Both immediate and late-phase reactions are observed after allergen exposure. The immediate reaction occurs within seconds to minutes, resulting in the rapid release of preformed mediators and newly generated mediators from the arachidonic acid cascade as the mast cell membrane is disturbed (Table 76–1). These mediators of immediate hypersensitivity include histamine, some leukotrienes, prostaglandin D2, tryptase, and kinins.6 In addition, the mast cell has been found to be a source of several cytokines that probably are relevant to the chronicity of the mucosal inflammation that characterizes allergic rhinitis.7 Sensory nerve stimulation produces itching, and sneezing occurs via reflex stimulation of efferent vagal pathways. Neuropeptides substance P and calcitonin gene-related peptide from nonadrenergic, noncholinergic nerves affect vascular engorgement directly and via modulation of sympathetic tone. Histamine produces rhinorrhea, itching, sneezing, and obstruction, with the obstruction only partially blocked by H1– or H2-blocking agents.8 Nasal obstruction is also caused by kinins, prostaglandin D2, and leukotrienes C4/D4. Kinins, when directly administered, produce pain rather than itching.9 These inflammatory mediators also produce vasodilation, increased vascular permeability, and production of increased nasal secretions.10
TABLE 76-1 Mast Cell Mediators
Four to 8 hours after the initial exposure to an allergen, a late-phase reaction occurs symptomatically in 50% of allergic rhinitis patients.11 This response, thought to be caused by cytokines released primarily by mast cells and thymus-derived helper lymphocytes, is characterized by profound infiltration and activation of migrating cells. This inflammatory response likely is responsible for the persistent, chronic symptoms of allergic rhinitis, including nasal congestion. The inflamed mucosa becomes hyperresponsive, a state characterized by exacerbation of nasal reactions to non-specific or irritant triggers. In this state, the patient also reacts to increasingly lower amounts of the same allergen.12 The process also causes significant increases in non-specific irritability (as seen in asthma) and the notion among patients that they have become “allergic to everything.”
The patient with allergic rhinitis typically complains of clear rhinorrhea, paroxysms of sneezing, nasal congestion, postnasal drip, and pruritic eyes, ears, nose, or palate. Symptoms of allergic conjunctivitis are associated more frequently with seasonal than perennial allergic rhinitis, because a majority of the perennial allergens, such as dust mites and molds, are indoors, where air velocity is too low for substantial deposition of allergenic particles on the conjunctivae. However, with heavy exposure from animal or mold allergens, allergic conjunctivitis can be pronounced.
Symptoms secondary to the late-phase reaction, predominantly nasal congestion, begin 3 to 5 hours after antigen exposure and peak at 12 to 24 hours. Subsequent symptoms, both allergic and irritant, are elicited more easily because of the priming effect. For instance, a ragweed-sensitive patient, when exposed to ragweed pollen out of season, responds with modest symptoms and may be very tolerant of irritants such as air pollution or tobacco smoke.
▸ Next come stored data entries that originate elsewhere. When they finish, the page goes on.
/-- The arithmetic of a positive rate: `u` is the unit and `T` the largest value. -/
theorem rate_small {S u T p : ℚ} (hS : 0 < S) (hu : 0 < u) (hT : T * u ≤ 1 / 2 ^ 50) (hST : S ≤ T) (hpT : p ≤ T)
    (he : |p - 2 / S| ≤ 2 / S / 2 ^ 53 + u / 2) :
    u ≤ 1 / S ∧ u ≤ S / 10 ^ 10 ∧ p ≤ 2 / S * (101 / 100) := by
  have hi : 0 < 1 / S := by positivity
  have e : 2 / S = 2 * (1 / S) := by ring
  have h1 : u ≤ 1 / S * (1 / 2 ^ 50) := by
    have : u * S ≤ 1 / 2 ^ 50 := le_trans (by nlinarith) hT
    calc u = u * S * (1 / S) := by field_simp
      _ ≤ 1 / 2 ^ 50 * (1 / S) := by gcongr
      _ = _ := mul_comm _ _
  rw [e] at he ⊢
  obtain ⟨ha, hb⟩ := abs_le.1 he
  have h2 : 1 / S ≤ T := by nlinarith
  have h3 : u * (1 / S) ≤ 1 / 2 ^ 50 := le_trans (by nlinarith) hT
  have h4 : u ≤ 1 / 2 ^ 50 * S := by
    calc u = u * (1 / S) * S := by field_simp
      _ ≤ 1 / 2 ^ 50 * S := by gcongr
  refine ⟨by linarith, ?_, by linarith⟩
  calc u ≤ 1 / 2 ^ 50 * S := h4
    _ ≤ S / 10 ^ 10 := by linarith

theorem quotient_le {S M D u : ℚ} (hS : 0 < S) (hM : 4 ≤ M) (hM' : M ≤ 100) (hD : 2 * M * (999 / 1000) ≤ D)
    (hu : u ≤ S / 10 ^ 10) : S / D + (S / D / 2 ^ 53 + u / 2) ≤ S / (2 * M) * (101 / 100) := by
  have h1 : S / D ≤ S / (2 * M) * (1000 / 999) := by
    rw [div_mul_div_comm, div_le_div_iff₀ (by linarith) (by linarith)]
    nlinarith
  have h2 : S / 200 ≤ S / (2 * M) := by gcongr; linarith
  linarith

theorem constantValues {r : Regs Bin64} (h : ConstantsAgree build r) :
    ∃ M S, ConstantValues r M S := by
  obtain ⟨h4, h100, hl, hw, hp, hs, hf, hy, _⟩ := h
  simp only [build_toNumSys, build_freqMax, build_maxSyncFreq, sys_four, sys_hundred, sys_one, sys_two, sys_zero,
    sys_div, sys_mul, sys_le, sys_lt, sampleRateLegal, Bool.and_eq_true,
    show ∀ x, B64.sys.belowInf x = B64.lt x 0x7FF0000000000000 from fun _ => rfl] at h4 h100 hl hw hp hs hf hy
  obtain ⟨⟨hl1, hl2⟩, hl3⟩ := hl
  have wM := within_of_le rfl rfl h4 h100
  rw [val_four, val_hundred] at wM
  obtain ⟨fM, hM4, hM100⟩ := wM
  have fS := isFinite_of_lt_inf (le_of_lt' hl1) hl2
  have hS := (lt_iff rfl fS).1 hl1
  rw [val_zero] at hS
  have hu := unit_pos
  have hu' := unit_le
  -- phase_inc_per_hz
  have rp := rounds_div (x := 0x4000000000000000) rfl fS hS.ne'
  rw [val_two] at rp
  have fp := isFinite_of_lt_inf (rp.ge_of 0 rfl (by rw [val_zero]; positivity)) hl3
  have hrate := rate_small (p := val (B64.div 0x4000000000000000 r.sampleRate)) hS hu top_mul_unit
    (le_trans (le_abs_self _) (abs_val_le_top fS)) (le_trans (le_abs_self _) (abs_val_le_top fp))
    (by have := rp.approx fp; rwa [abs_of_pos (div_pos two_pos hS)] at this)
  obtain ⟨hu1, hu2, hpu⟩ := hrate
  have hp0 : 0 < val (B64.div 0x4000000000000000 r.sampleRate) := by
    have v1 : val 1 = unit := by
      unfold val; rw [show units 1 = 1 from by decide +kernel]; simp
    have := (le_iff rfl fp).1 (rp.ge_of 1 rfl (by
      rw [v1]; refine hu1.trans ?_; gcongr; norm_num))
    rw [v1] at this
    exact hu.trans_le this
  -- 2 * min_sweep
  have rD := rounds_mul (x := 0x4000000000000000) (y := r.minSweep) rfl fM
  rw [val_two] at rD
  have r200 : isFinite 0x4069000000000000 = true := rfl
  have v200 : val 0x4069000000000000 = 200 :=
    (val_of_units (p := 200) (q := 1) one_pos (by decide +kernel)).trans (by norm_num)
  obtain ⟨wD, eD⟩ := rD.nonneg_le r200 (by linarith) (by rw [v200]; linarith)
  rw [v200] at wD
  obtain ⟨fD, hD0, hD1⟩ := wD
  obtain ⟨eD1, eD2⟩ := abs_le.1 eD
  generalize hDd : B64.mul 0x4000000000000000 r.minSweep = D at *
  have hDM : 2 * val r.minSweep * (999 / 1000) ≤ val D := by
    have : (1 : ℚ) / 2 ^ 200 ≤ 1 / 10 := by norm_num
    linarith
  have hD8 : 1 < val D := by linarith
  -- max_sweep_freq
  have rs := rounds_div fS fD (by linarith)
  have hSD : val r.sampleRate / val D ≤ val r.sampleRate := div_le_self hS.le hD8.le
  obtain ⟨ws, es⟩ := rs.nonneg_le fS (by positivity) hSD
  -- freq_max
  have rf := rounds_div (x := r.sampleRate) (y := 0x4000000000000000) fS rfl (by rw [val_two]; norm_num)
  rw [val_two] at rf
  obtain ⟨wf, ef⟩ := rf.nonneg_le fS (by linarith) (by linarith)
  -- max_warp_inc
  have rw' := rounds_div (x := 0x3FF0000000000000) (y := r.minSweep) rfl fM (by linarith)
  rw [val_one] at rw'
  obtain ⟨ww, _⟩ := rw'.nonneg_le (b := 0x3FD0000000000000) rfl (by positivity)
    (by rw [val_quarter]; exact one_div_le_one_div_of_le four_pos hM4)
  rw [val_quarter] at ww
  -- max_sync_freq
  obtain ⟨hy0, hy1⟩ := maxSyncFreq_range r.minSweep r.sampleRate
  have fy : isFinite (maxSyncFreq r.minSweep r.sampleRate) = true := isFinite_of_lt_inf (le_of_lt' hy0) hy1
  have hy2 := (lt_iff (x := 0) rfl fy).1 hy0
  rw [val_zero] at hy2
  refine ⟨val r.minSweep, val r.sampleRate, hM4, hM100, hS, ⟨fM, rfl⟩, hw ▸ ww, hp ▸ ⟨fp, hp0, hpu⟩,
    hs ▸ ⟨ws.1, ?_⟩, hf ▸ ⟨wf.1, wf.2.1, ?_⟩, hy ▸ ⟨fy, hy2⟩⟩
  · have := quotient_le hS hM4 hM100 hDM hu2
    linarith [(abs_le.1 es).2]
  · have := (abs_le.1 ef).2
    change val (B64.div r.sampleRate 0x4000000000000000) ≤ _
    linarith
During the ragweed season, however, when the nasal mucosa is already inflamed, exposure to small doses of pollen or to irritants to which the patient is usually tolerant elicits a response clinically indistinguishable from the patient’s allergy.
Allergic rhinitis is distinguished from other causes of rhinitis by a thorough history, physical examination, and certain diagnostic tests. The medical history consists of a careful description of symptoms, environmental factors and exposures, results of previous therapy, use of other medications, previous nasal injuries, previous nasal or sinus surgery, family history, and the presence of other medical problems and medications. Historical identification of specific causative allergens may be difficult. For example, a reaction induced by mowing the lawn may not be caused by grass pollens but may be caused by the disturbance of various weeds, molds, or other plants in the lawn. With perennial allergic rhinitis, the cause–effect and temporal relationships are less clear, making the diagnosis of specific causes more difficult, especially with such covert allergens as house dust mites and molds.
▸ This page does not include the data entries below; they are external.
/-- `seed(ph, 0, 0, 0)` puts both clocks at the target, on the fast path too (R99, R167). -/
theorem seed_neutral {r : Regs Bin64} (hc : ConstantsAgree build r) (ph : Bin64) :
    seed build ph 0 0 0 r = { r with warpedPhase := seedTarget build ph, phase := seedTarget build ph } := by
  obtain ⟨M, S, hv⟩ := constantValues hc
  have hfreq : freqOperand build r 0 = 0 :=
    clamp_eq_self B64.sys (by decide) ((le_iff (x := 0) rfl hv.freqMax.1).2 (by rw [val_zero]; exact hv.freqMax.2.1))
  cases hpath : onFastPath build r (freqOperand build r 0) with
  | true => exact seed_of_onFastPath hpath ph 0 0
  | false =>
    have hinc : phaseIncrement build r 0 = 0 := (mul_zero_eq hv.phaseIncPerHz.1 hv.phaseIncPerHz.2.1).1
    have hclip : clipInternal build 0 = 0x3FF0000000000000 := by decide +kernel
    have hskew : skewInternal build r 0 = 0x3FF0000000000000 := by
      rw [skewInternal_build]; decide +kernel
    have hms : 0 < val r.minSweep := by rw [hv.minSweep.2]; linarith [hv.four_le]
    have hseed : seed build ph 0 0 0 r = seedAt build (seedTarget build ph)
        (geometry build r (phaseIncrement build r (freqOperand build r 0)) (clipInternal build 0)
          (skewInternal build r 0)) r := by
      simp only [seed, hpath, Bool.false_eq_true, if_false]
    rw [hseed, hfreq, hinc, hclip, hskew, geometry_neutral hv.minSweep.1 hms, seedAt_neutral (seedTarget_val ph)]

/-- Settles O23. -/
theorem configSeedsBothClocksAtTarget : Obligations.ConfigSeedsBothClocksAtTarget := by
  intro s s' ms sr ph hlegal hexec
  rw [exec_config_legal hlegal] at hexec
  obtain rfl := Host.Outcome.next.inj hexec
  have hseed : configure build ms sr ph s.regs =
      { constants build ms sr s.regs with warpedPhase := seedTarget build ph, phase := seedTarget build ph } :=
    seed_neutral (constants_agree hlegal ms s.regs) ph
  simp only [responded, hseed]
  exact ⟨rfl, rfl⟩

/-! ### A STEP after a SETPHASE (R172) -/

section Seeded

variable {s s' : State} {freq clip skew a b : Bin64}

/-- What a STEP emits that finds the clocks at `a` and `b`, on the normal path. -/
theorem rspValue_step_normal (hready : Ready s) (hnormal : Normal s freq) {e : Emitted Bin64}
    (he : normalPath build (plainInc s freq) (plainGeometry s freq clip skew)
      { s.regs with warpedPhase := b, phase := a } = e)
    (hexec : exec (.step freq clip skew false) (responded s { s.regs with warpedPhase := b, phase := a } 0) = .next s') :
    rspValue s'.rspFrame = e.sample := by
  have hready' : Ready (responded s { s.regs with warpedPhase := b, phase := a } 0) := hready
  have hnormal' : Normal (responded s { s.regs with warpedPhase := b, phase := a } 0) freq := hnormal
  rw [exec_step_ready hready', advance_normal hnormal'] at hexec
  obtain rfl := Host.Outcome.next.inj hexec
  exact (rspValue_rspFrameOf ..).trans (congrArg Emitted.sample he)

/-- And on the fast path. -/
theorem rspValue_step_fast (hready : Ready s) (hfast : B64.le s.regs.maxSweepFreq (plainFreq s freq) = true)
    (hexec : exec (.step freq clip skew false) (responded s { s.regs with warpedPhase := b, phase := a } 0) = .next s') :
    rspValue s'.rspFrame = cosPi build b := by
  have hready' : Ready (responded s { s.regs with warpedPhase := b, phase := a } 0) := hready
  have hpath : onFastPath build { s.regs with warpedPhase := b, phase := a } (plainFreq s freq) = true := hfast
  rw [exec_step_ready hready'] at hexec
  obtain rfl := Host.Outcome.next.inj hexec
  refine (rspValue_rspFrameOf ..).trans ?_
  exact congrArg Emitted.sample (pathOf_fast hpath)

end Seeded

/-- The geometry of a STEP without a sync below `max_sweep_freq`, by its values (R117). -/
theorem plainGeometry_values {s : State} {freq : Bin64} (hc : ConstantsAgree build s.regs) (hnormal : Normal s freq)
    (clip skew : Bin64) : GeometryValues (plainInc s freq) (plainGeometry s freq clip skew) := by
  obtain ⟨M, S, hv⟩ := constantValues hc
  have hf := freqOperand_val hv freq
  have hlt := (le_eq_false hv.maxSweepFreq.1 hf.1).1 hnormal
  obtain ⟨hi, hiM⟩ := increment_normal hv hf.1 hf.2.1 hlt.le
  exact geometryValues hv.minSweep.1 hv.minSweep.2 hv.four_le hi hiM (clipInternal_val clip)
    (skewInternal_val s.regs skew)

/-- Where flat-low is empty, the sweep-up is entered at 1: nothing is carried (R123). -/
theorem entry_of_empty_flatLow {inc : Bin64} {g : Geometry Bin64} (hg : GeometryValues inc g)
    (h : B64.eq g.dlen g.mid = true) :
    B64.add 0x3FF0000000000000 (wdiv B64.sys (nmin B64.sys (B64.sub g.dlen g.mid) inc) g.ulen) = 0x3FF0000000000000 := by
  have hval := (eq_iff hg.dlen.1 hg.mid.1).1 h
  have hsub := rounds_sub hg.dlen.1 hg.mid.1
  rw [hval, sub_self] at hsub
  obtain ⟨hsubf, hsub0⟩ := hsub.eq_zero
  obtain ⟨hminf, hmin⟩ := nmin_val hsubf hg.inc_range.1
  rw [hsub0, min_eq_left hg.inc_range.2.1] at hmin
  rcases wdiv_cases B64.sys (nmin B64.sys (B64.sub g.dlen g.mid) inc) g.ulen with ⟨hw, _⟩ | ⟨hw, hne⟩ <;> rw [hw]
  · exact one_add_zero rfl val_zero
  · have hu0 := (eq_eq_false hg.ulen.1 rfl).1 hne
    rw [sys_zero, val_zero] at hu0
    have hdiv := rounds_div hminf hg.ulen.1 hu0
    rw [hmin, zero_div] at hdiv
    exact one_add_zero hdiv.eq_zero.1 hdiv.eq_zero.2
In children, physical examination may reveal allergic shiners—a transverse nasal crease caused by repeated rubbing of the nose—and adenoidal breathing. Pale, bluish, edematous nasal turbinates coated with thin, clear secretions are characteristic of a purely allergic reaction. Tearing, conjunctival injection and edema, and periorbital swelling may be present. Physical findings are generally less clear-cut for adults.
Nasal scrapings will provide a representative sample of cells infiltrating the nasal mucosa and can be helpful in supporting the diagnosis.13 Microscopic examination of the nasal smear from an allergic individual typically will show numerous eosinophils. The blood eosinophil count may be elevated in allergic rhinitis, but it is nonspecific and has limited usefulness.14
Allergy testing can help determine whether a patient’s rhinitis is caused by an allergen. Immediate-type hypersensitivity skin tests are used for the diagnosis of allergic rhinitis. These include skin tests performed by the percutaneous route, where the diluted allergen is pricked or scratched into the skin surface, or by the intradermal route, where a small volume (0.01 to 0.05 mL) of diluted allergen is injected between the layers of skin. Percutaneous tests are more commonly performed and are safer and more generally accepted, with intradermal tests reserved for patients requiring confirmation in special circumstances.
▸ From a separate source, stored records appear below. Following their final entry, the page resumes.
-- ==== Sys2Proof/Syntax.lean ====
section
/-!
DEFINITION. The commands the block takes: one constructor of Instr for each row of spec/opcode_table.json, with its operands.
-/
namespace Sys2Proof

/-- The level of a line or of an input pin (R93, R110). -/
inductive Level where
  | low | high
deriving DecidableEq, Repr

/-- The three timebases by their numbers 0 CLOCK, 1 EDGE, 2 STEP (R24). -/
inductive Timebase where
  | clock | edge | step
deriving DecidableEq, Repr

/-- The thirteen host commands (R199). -/
inductive CommandCode where
  | writeSlot | readSlot | freeSlot | arm | armGroup | cancel | cancelGroup | loadTb | measStart | measStop
  | flushReports | releaseLines | engineReset
deriving DecidableEq, Repr

/-- One access to CFG_DATA (R197). -/
inductive CfgAccess where
  | read
  | write (data : Word)
deriving DecidableEq, Repr

/-- What another block or the host may have taken between two steps of one edge's dispatch (R112). -/
inductive Claim where
  /-- A CLK period, with the whole TB0 arrival it may complete; `stallFirst` says whether the arrival's stall check is
  taken before its batch (R129). -/
  | clkPeriod (stallFirst : Bool)
  /-- The next step, or the completion, of the host command in progress. -/
  | commandStep
  /-- A host write of the window register at an address. -/
  | hostWrite (address : BitVec 5) (data : Word)
  /-- A host read of the window register at an address. -/
  | hostRead (address : BitVec 5)
deriving DecidableEq, Repr

/-- The commands of the block. The host commands that are written to COMMAND carry their argument byte; the accesses carry
their data; the events carry what the part sees. -/
inductive Instr where
  /-- POWER_ON_RESET (R23): RST_N asserted, with the levels sampled on IN0 to IN3 and on SAFE_N (R122). -/
  | powerOnReset (ins : Vector Level 4) (safeN : Level)
  /-- WRITE_SLOT (R11): a write of command word 0x1 with this argument. -/
  | writeSlot (argument : Byte)
  /-- WRITE_SLOT_COMPLETION (R13). -/
  | writeSlotCompletion
  /-- READ_SLOT (R194): a write of command word 0x2; bit 7 of the argument chooses the view (R20). -/
  | readSlot (argument : Byte)
  /-- READ_SLOT_COMPLETION (R20). -/
  | readSlotCompletion
  /-- FREE_SLOT (R187): a write of command word 0x3. -/
  | freeSlot (argument : Byte)
  /-- FREE_SLOT_COMPLETION (R14). -/
  | freeSlotCompletion
  /-- ARM (R187): a write of command word 0x4. -/
  | arm (argument : Byte)
  /-- ARM_COMPLETION (R52). -/
  | armCompletion
  /-- ARM_GROUP (R53): a write of command word 0x5. -/
  | armGroup (argument : Byte)
  /-- ARM_GROUP_STEP (R53): one step of the ARM_GROUP in progress, and after slot 31 its completion (R54). -/
  | armGroupStep
  /-- CANCEL (R187): a write of command word 0x6. -/
  | cancel (argument : Byte)
  /-- CANCEL_COMPLETION (R19). -/
  | cancelCompletion
  /-- CANCEL_GROUP (R187): a write of command word 0x7. -/
  | cancelGroup (argument : Byte)
  /-- CANCEL_GROUP_COMPLETION (R60). -/
  | cancelGroupCompletion
  /-- LOAD_TB (R187): a write of command word 0x8. -/
  | loadTb (argument : Byte)
  /-- LOAD_TB_COMPLETION (R37). -/
  | loadTbCompletion
  /-- MEAS_START (R187): a write of command word 0x9. -/
  | measStart (argument : Byte)
  /-- MEAS_START_COMPLETION (R127). -/
  | measStartCompletion
  /-- MEAS_STOP (R187): a write of command word 0xA. -/
  | measStop (argument : Byte)
  /-- MEAS_STOP_COMPLETION (R128). -/
  | measStopCompletion
  /-- FLUSH_REPORTS (R187): a write of command word 0xB. -/
  | flushReports (argument : Byte)
  /-- FLUSH_REPORTS_COMPLETION (R162). -/
  | flushReportsCompletion
  /-- RELEASE_LINES (R187): a write of command word 0xC. -/
  | releaseLines (argument : Byte)
  /-- RELEASE_LINES_COMPLETION (R106). -/
  | releaseLinesCompletion
  /-- ENGINE_RESET (R187): a write of command word 0xD. -/
  | engineReset (argument : Byte)
  /-- ENGINE_RESET_COMPLETION (R192). -/
  | engineResetCompletion
  /-- BAD_COMMAND (R187): a write to COMMAND of a word with non-zero upper bits or an unknown code. -/
  | badCommand (data : Word)
  /-- TB_HI_READ (R39): a read of the TBn_HI register of this timebase. -/
  | tbHiRead (t : Timebase)
  /-- REPORT_DATA_READ (R157). -/
  | reportDataRead
  /-- CLAIM (R171): a read of NOTIFY_CLAIM. -/
  | claim
  /-- COMPLETE (R174): a write of NOTIFY_CLAIM; the data is not read. -/
  | complete (data : Word)
  /-- STAGE_WRITE (R193): a write of one staging word. -/
  | stageWrite (index : Fin 10) (data : Word)
  /-- LINE_FORCE_WRITE (R104). -/
  | lineForceWrite (data : Word)
  /-- FAULT_WRITE (R179). -/
  | faultWrite (data : Word)
  /-- TIMEBASE_ENABLES_WRITE (R29): a CFG_DATA write while CFG_INDEX holds 0x00. -/
  | timebaseEnablesWrite (data : Word)
  /-- PRESCALER_WRITE (R31): a CFG_DATA write while CFG_INDEX holds 0x01. -/
  | prescalerWrite (data : Word)
  /-- EDGE_SELECTIONS_WRITE (R32): a CFG_DATA write while CFG_INDEX holds 0x02. -/
  | edgeSelectionsWrite (data : Word)
  /-- LINE_CONFIGURATION_WRITE (R95): a CFG_DATA write while CFG_INDEX holds 0x08 + n. -/
  | lineConfigurationWrite (data : Word)
  /-- CHANNEL_CONFIGURATION_WRITE (R125): a CFG_DATA write while CFG_INDEX holds 0x10 + c, 0x14 + c or 0x18 + c. -/
  | channelConfigurationWrite (data : Word)
  /-- CHANNEL_STATUS_WRITE (R144): a CFG_DATA write while CFG_INDEX holds 0x1C + c. -/
  | channelStatusWrite (data : Word)
  /-- NOTIFICATION_LEVELS_WRITE (R166): a CFG_DATA write while CFG_INDEX holds 0x20 or 0x21. -/
  | notificationLevelsWrite (data : Word)
  /-- REPORT_THRESHOLD_WRITE (R156): a CFG_DATA write while CFG_INDEX holds 0x22. -/
  | reportThresholdWrite (data : Word)
  /-- BAD_INDEX (R197): a CFG_DATA access while CFG_INDEX names no item. -/
  | badIndex (access : CfgAccess)
  /-- WINDOW_WRITE (R184): a write of the register at a word address 0x00 to 0x1F. -/
  | windowWrite (address : BitVec 5) (data : Word)
  /-- INPUT_EDGE (R110, R111): a level seen on one of IN0 to IN3, with the claims taken before the second and before the
  third step of the edge's dispatch (R112). -/
  | inputEdge (line : Fin 4) (level : Level) (beforeRelease : List Claim) (beforeChannels : List Claim)
  /-- SAFE_ASSERTION (R115): SAFE_N seen low. -/
  | safeAssertion
  /-- SAFE_RELEASE (R117): SAFE_N seen high. -/
  | safeRelease
  /-- TB0_ARRIVAL (R30): the prescaler phase completes. -/
  | tb0Arrival
  /-- BATCH_FIRE (R67): the scheduler fires the batch of the arrival taken. -/
  | batchFire
  /-- PULSE_END (R99): the line unit ends the pulses due at the arrival taken. -/
  | pulseEnd
  /-- STALL (R134): the measurement unit checks its channels at the arrival taken. -/
  | stall
  /-- CLK_PERIOD (R30): one CLK period. -/
  | clkPeriod
  /-- COMMAND_WRITE_IN_BUSY (R187): a write to COMMAND of any word, made while the engine is BUSY. -/
  | commandWriteInBusy (data : Word)
  /-- ARGUMENT_OUT_OF_RANGE (R187): a write to COMMAND of a known code with an argument outside its range. -/
  | argumentOutOfRange (data : Word)
deriving DecidableEq, Repr

end Sys2Proof
end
In all allergy testing, a positive control (histamine) and a negative control are essential for correct interpretation. After 15 minutes of the application of the allergen, the site is examined for a positive reaction (defined as a wheal-and-flare reaction). Because correct testing is done with extremely minute doses, undetectable by nonsensitized individuals, this reaction is evidence of the presence of mast cell-bound IgE specific to the allergen tested. Many, but not all, common allergens are available as standardized allergenic extracts.
Antihistamines and a few other medications interfere with the wheal-and-flare reaction. First-generation antihistamines should be stopped at least 3 to 5 days before testing, and second-generation, nonsedating antihistamines should be stopped for 10 days before testing.15 Medications with antihistamine properties (e.g., sympathomimetic agents, phenothiazines, and tricyclic antidepressants) should be discontinued if possible before skin testing.
The radioallergosorbent test (RAST) was the first commonly used method for detecting IgE antibodies in the blood that are specific for a given allergen. Several other quantitative assays that include a reference curve calculated against standardized IgE are available. These tests are highly specific but may be slightly less sensitive than percutaneous tests.
Not only is allergic rhinitis aggravating, it frequently leads to further complications, particularly if the patient does not receive adequate treatment. Symptoms of untreated rhinitis may lead to disturbed sleep, chronic malaise, fatigue, and poor work or school performance. Patients often are plagued by loss of smell or taste, with sinusitis or polyps underlying many cases of allergy-related hyposmia. Postnasal drip with cough, hoarseness, and even vocal polyps also can be bothersome.
The role of allergic rhinitis in the development of acute otitis media or chronic middle ear effusion is often less clear. Children with allergic rhinitis appear to be at greater risk of these conditions because of nasal obstruction and negative middle ear pressure. Hearing problems in children related to middle ear effusion may lead to delayed development of language in young children or to school problems in older children.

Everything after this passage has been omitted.